After the horrifying attack on APS Peshawar, the nation was united in shock and outrage against a crime targeting children. These were the children of Army officers, but we understood that they represented all of our children. The response from the state was swift and unforgiving. The threat would be chased to every corner and put down without mercy. However now a crack is beginning to show in the state’s resolve to be the defender of our children. The children of Army officers will be avenged, but the children of the poor are being forgotten.
Reports have been flooding in about hundreds of children going missing in Pakistan, while the state has remained deaf and blind to the crisis. Kidnapping gangs have been busted in Peshawar, and one kidnapped girl from Lahore was able to make a daring escape and live to tell about it.

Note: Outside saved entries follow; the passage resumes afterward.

-- ==== Sys2Proof/Machine/Alu.lean ====
section
/-!
DEFINITION. The integer group, the immediate and jump group, and the branch group (R81, R87): one meaning per instruction.
-/
namespace Sys2Proof.Machine

abbrev Out := Host.Outcome State Fault Refusal

/-! ## Integer group -/

def execAdd (e : Fin 8) (rd rs1 rs2 : Fin 32) (s : State) : Out :=
  let n := s.eng e
  let a := n.g rs1
  let b := n.g rs2
  s.instr e (s.setRdFlags e rd (a + b) (flagsZNCV n.s0 (a + b) (addCarry a b) (addOverflow a b)))

def execSub (e : Fin 8) (rd rs1 rs2 : Fin 32) (s : State) : Out :=
  let n := s.eng e
  let a := n.g rs1
  let b := n.g rs2
  s.instr e (s.setRdFlags e rd (a - b) (flagsZNCV n.s0 (a - b) (subBorrow a b) (subOverflow a b)))

def execAnd (e : Fin 8) (rd rs1 rs2 : Fin 32) (s : State) : Out := s.instr e (s.aluZN e rd rs1 rs2 (· &&& ·))
def execOr (e : Fin 8) (rd rs1 rs2 : Fin 32) (s : State) : Out := s.instr e (s.aluZN e rd rs1 rs2 (· ||| ·))
def execXor (e : Fin 8) (rd rs1 rs2 : Fin 32) (s : State) : Out := s.instr e (s.aluZN e rd rs1 rs2 (· ^^^ ·))

/-- Shift amount: bits [5:0]. -/
def shamt (b : DWord) : Nat := b.toNat % 64

def execSll (e : Fin 8) (rd rs1 rs2 : Fin 32) (s : State) : Out := s.instr e (s.aluZN e rd rs1 rs2 fun a b => a <<< shamt b)
def execSrl (e : Fin 8) (rd rs1 rs2 : Fin 32) (s : State) : Out := s.instr e (s.aluZN e rd rs1 rs2 fun a b => a >>> shamt b)
def execSra (e : Fin 8) (rd rs1 rs2 : Fin 32) (s : State) : Out := s.instr e (s.aluZN e rd rs1 rs2 fun a b => a.sshiftRight (shamt b))

/-- 1 or 0. -/
def boolWord (b : Bool) : DWord := if b then 1 else 0

def execSlt (e : Fin 8) (rd rs1 rs2 : Fin 32) (s : State) : Out := s.instr e (s.aluZN e rd rs1 rs2 fun a b => boolWord (a.slt b))
def execSltu (e : Fin 8) (rd rs1 rs2 : Fin 32) (s : State) : Out := s.instr e (s.aluZN e rd rs1 rs2 fun a b => boolWord (a.ult b))
def execMin (e : Fin 8) (rd rs1 rs2 : Fin 32) (s : State) : Out := s.instr e (s.aluZN e rd rs1 rs2 fun a b => if a.slt b then a else b)
def execMax (e : Fin 8) (rd rs1 rs2 : Fin 32) (s : State) : Out := s.instr e (s.aluZN e rd rs1 rs2 fun a b => if a.slt b then b else a)
def execMinu (e : Fin 8) (rd rs1 rs2 : Fin 32) (s : State) : Out := s.instr e (s.aluZN e rd rs1 rs2 fun a b => if a.ult b then a else b)
def execMaxu (e : Fin 8) (rd rs1 rs2 : Fin 32) (s : State) : Out := s.instr e (s.aluZN e rd rs1 rs2 fun a b => if a.ult b then b else a)

def execSextw (e : Fin 8) (rd rs1 : Fin 32) (s : State) : Out :=
  s.instr e (s.aluImm e rd rs1 0 fun a _ => (a.extractLsb' 0 32).signExtend 64)

def execMul (e : Fin 8) (rd rs1 rs2 : Fin 32) (s : State) : Out := s.instr e (s.aluZN e rd rs1 rs2 (· * ·))

/-- The high 64 bits of the signed 128-bit product. -/
def mulHigh (a b : DWord) : DWord := BitVec.ofInt 64 (a.toInt * b.toInt / 2 ^ 64)

/-- The high 64 bits of the unsigned 128-bit product. -/
def mulHighU (a b : DWord) : DWord := BitVec.ofNat 64 (a.toNat * b.toNat / 2 ^ 64)

def execMulh (e : Fin 8) (rd rs1 rs2 : Fin 32) (s : State) : Out := s.instr e (s.aluZN e rd rs1 rs2 mulHigh)
def execMulhu (e : Fin 8) (rd rs1 rs2 : Fin 32) (s : State) : Out := s.instr e (s.aluZN e rd rs1 rs2 mulHighU)

/-- The signed quotient truncated toward zero; −2^63 / −1 gives −2^63. -/
def quotS (a b : DWord) : DWord := BitVec.ofInt 64 (truncDiv a.toInt b.toInt)

/-- The remainder with the sign of the dividend. -/
def remS (a b : DWord) : DWord := BitVec.ofInt 64 (a.toInt.tmod b.toInt)

/-- Whether a signed division overflows: −2^63 / −1. -/
def divOverflow (a b : DWord) : Bool := a.toInt == -(2 ^ 63) && b.toInt == -1

def execDiv (e : Fin 8) (rd rs1 rs2 : Fin 32) (s : State) : Out :=
  s.instr e (s.divide e rd rs1 rs2 quotS fun w r a b => flagsZNV w r (divOverflow a b))
def execDivu (e : Fin 8) (rd rs1 rs2 : Fin 32) (s : State) : Out :=
  s.instr e (s.divide e rd rs1 rs2 (· / ·) fun w r _ _ => flagsZNV w r false)
def execRem (e : Fin 8) (rd rs1 rs2 : Fin 32) (s : State) : Out :=
  s.instr e (s.divide e rd rs1 rs2 remS fun w r _ _ => flagsZN w r)
def execRemu (e : Fin 8) (rd rs1 rs2 : Fin 32) (s : State) : Out :=
  s.instr e (s.divide e rd rs1 rs2 (· % ·) fun w r _ _ => flagsZN w r)

/-! ## Immediate and jump group -/

def execAddi (e : Fin 8) (rd rs1 : Fin 32) (imm : BitVec 16) (s : State) : Out :=
  let n := s.eng e
  let a := n.g rs1
  let b := sext16 imm
  s.instr e (s.setRdFlags e rd (a + b) (flagsZNCV n.s0 (a + b) (addCarry a b) (addOverflow a b)))

def execAndi (e : Fin 8) (rd rs1 : Fin 32) (imm : BitVec 16) (s : State) : Out := s.instr e (s.aluImm e rd rs1 (zext16 imm) (· &&& ·))
def execOri (e : Fin 8) (rd rs1 : Fin 32) (imm : BitVec 16) (s : State) : Out := s.instr e (s.aluImm e rd rs1 (zext16 imm) (· ||| ·))
def execXori (e : Fin 8) (rd rs1 : Fin 32) (imm : BitVec 16) (s : State) : Out := s.instr e (s.aluImm e rd rs1 (zext16 imm) (· ^^^ ·))
def execSlti (e : Fin 8) (rd rs1 : Fin 32) (imm : BitVec 16) (s : State) : Out :=
  s.instr e (s.aluImm e rd rs1 (sext16 imm) fun a b => boolWord (a.slt b))
def execSltiu (e : Fin 8) (rd rs1 : Fin 32) (imm : BitVec 16) (s : State) : Out :=
  s.instr e (s.aluImm e rd rs1 (sext16 imm) fun a b => boolWord (a.ult b))
def execLui (e : Fin 8) (rd : Fin 32) (imm : BitVec 16) (s : State) : Out :=
  s.instr e (s.aluImm e rd 0 (sext16 imm) fun _ b => b <<< 16)
def execShori (e : Fin 8) (rd rs1 : Fin 32) (imm : BitVec 16) (s : State) : Out :=
  s.instr e (s.aluImm e rd rs1 (zext16 imm) fun a b => (a <<< 16) ||| b)

def execSlli (e : Fin 8) (rd rs1 : Fin 32) (sh : BitVec 6) (s : State) : Out := s.instr e (s.aluImm e rd rs1 0 fun a _ => a <<< sh.toNat)
def execSrli (e : Fin 8) (rd rs1 : Fin 32) (sh : BitVec 6) (s : State) : Out := s.instr e (s.aluImm e rd rs1 0 fun a _ => a >>> sh.toNat)
def execSrai (e : Fin 8) (rd rs1 : Fin 32) (sh : BitVec 6) (s : State) : Out := s.instr e (s.aluImm e rd rs1 0 fun a _ => a.sshiftRight sh.toNat)

/-- JAL: rd ← pc + 4, pc ← pc + sext(imm16) × 4. -/
def execJal (e : Fin 8) (rd : Fin 32) (imm : BitVec 16) (s : State) : Out :=
  let n := s.eng e
  s.instr e ((s.setEng e (n.setG rd (n.pc + 4))).jump e (n.target imm))

/-- JALR: t ← rs1 + sext(imm16), a trap 0x02 where t is not word-aligned; rd ← pc + 4, pc ← t. -/
def execJalr (e : Fin 8) (rd rs1 : Fin 32) (imm : BitVec 16) (s : State) : Out :=
  let n := s.eng e
  let t := n.g rs1 + sext16 imm
  s.instr e (if t.toNat % 4 ≠ 0 then s.trap e 0x02 t else (s.setEng e (n.setG rd (n.pc + 4))).jump e t)

/-! ## Branch group -/

def execBeq (e : Fin 8) (rs1 rs2 : Fin 32) (off : BitVec 16) (s : State) : Out := s.instr e (s.branch e rs1 rs2 off fun a b => a == b)
def execBne (e : Fin 8) (rs1 rs2 : Fin 32) (off : BitVec 16) (s : State) : Out := s.instr e (s.branch e rs1 rs2 off fun a b => a != b)
def execBlt (e : Fin 8) (rs1 rs2 : Fin 32) (off : BitVec 16) (s : State) : Out := s.instr e (s.branch e rs1 rs2 off fun a b => a.slt b)
def execBge (e : Fin 8) (rs1 rs2 : Fin 32) (off : BitVec 16) (s : State) : Out := s.instr e (s.branch e rs1 rs2 off fun a b => !a.slt b)
def execBltu (e : Fin 8) (rs1 rs2 : Fin 32) (off : BitVec 16) (s : State) : Out := s.instr e (s.branch e rs1 rs2 off fun a b => a.ult b)
def execBgeu (e : Fin 8) (rs1 rs2 : Fin 32) (off : BitVec 16) (s : State) : Out := s.instr e (s.branch e rs1 rs2 off fun a b => !a.ult b)

/-! ## Q-format group (R86) -/

def execQadd (e : Fin 8) (rd rs1 rs2 : Fin 32) (s : State) : Out :=
  let n := s.eng e
  s.instr e (s.setQ e rd (sat32 (sLow (n.g rs1) + sLow (n.g rs2))))
def execQsub (e : Fin 8) (rd rs1 rs2 : Fin 32) (s : State) : Out :=
  let n := s.eng e
  s.instr e (s.setQ e rd (sat32 (sLow (n.g rs1) - sLow (n.g rs2))))
def execQneg (e : Fin 8) (rd rs1 : Fin 32) (s : State) : Out := s.instr e (s.setQ e rd (sat32 (-sLow ((s.eng e).g rs1))))
def execQabs (e : Fin 8) (rd rs1 : Fin 32) (s : State) : Out :=
  s.instr e (s.setQ e rd (sat32 ((sLow ((s.eng e).g rs1)).natAbs : Int)))
def execQmul (e : Fin 8) (rd rs1 rs2 : Fin 32) (n : BitVec 5) (s : State) : Out :=
  let t := s.eng e
  s.instr e (s.setQ e rd (sat32 (qrnd (sLow (t.g rs1) * sLow (t.g rs2)) n.toNat)))
def execQmac (e : Fin 8) (rd rs1 rs2 : Fin 32) (n : BitVec 5) (s : State) : Out :=
  let t := s.eng e
  s.instr e (s.setQ e rd (sat32 (sLow (t.g rd) + qrnd (sLow (t.g rs1) * sLow (t.g rs2)) n.toNat)))
def execQmsu (e : Fin 8) (rd rs1 rs2 : Fin 32) (n : BitVec 5) (s : State) : Out :=
  let t := s.eng e
  s.instr e (s.setQ e rd (sat32 (sLow (t.g rd) - qrnd (sLow (t.g rs1) * sLow (t.g rs2)) n.toNat)))
def execMacw (e : Fin 8) (rd rs1 rs2 : Fin 32) (s : State) : Out :=
  let t := s.eng e
  s.instr e (s.setQ e rd (sat64 ((t.g rd).toInt + sLow (t.g rs1) * sLow (t.g rs2))))
def execQrnd (e : Fin 8) (rd rs1 : Fin 32) (n : BitVec 5) (s : State) : Out :=
  s.instr e (s.setQ e rd (sat32 (qrnd ((s.eng e).g rs1).toInt n.toNat)))
def execQsat (e : Fin 8) (rd rs1 : Fin 32) (n : BitVec 5) (s : State) : Out :=
  s.instr e (s.setQ e rd (qclamp (-(2 ^ n.toNat)) (2 ^ n.toNat - 1) (sLow ((s.eng e).g rs1))))
def execQshl (e : Fin 8) (rd rs1 : Fin 32) (n : BitVec 5) (s : State) : Out :=
  s.instr e (s.setQ e rd (sat32 (sLow ((s.eng e).g rs1) * 2 ^ n.toNat)))

/-- QDIV: a trap 0x05 where the low word of rs2 is 0; the operand recorded is rs2. -/
def execQdiv (e : Fin 8) (rd rs1 rs2 : Fin 32) (n : BitVec 5) (s : State) : Out :=
  let t := s.eng e
  s.instr e (if sLow (t.g rs2) = 0 then s.trap e 0x05 (t.g rs2)
    else s.setQ e rd (sat32 (truncDiv (sLow (t.g rs1) * 2 ^ n.toNat) (sLow (t.g rs2)))))

end Sys2Proof.Machine
end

According to Punjab’s Law Minister Rana Sanaullah, though, kidnapping is ‘blown out of proportion’.
Was the response to the APS massacre ‘blown out of proportion’? 132 children were killed in that attack, and no one will dare to say the response was ‘blown out of proportion’. Over 700 children have been kidnapped in Punjab alone, and authorities say that the response is ‘blown out of proportion’. If the proportions are different, please inform us how many poor children does it take to equal the value of an Army officer’s child?
All children have equal value no matter whether their father is a decorated war hero or a beggar. The state should not dismiss the worries of parents. They should treat the crisis as a threat to the nation’s future, which is what our children are. All of them.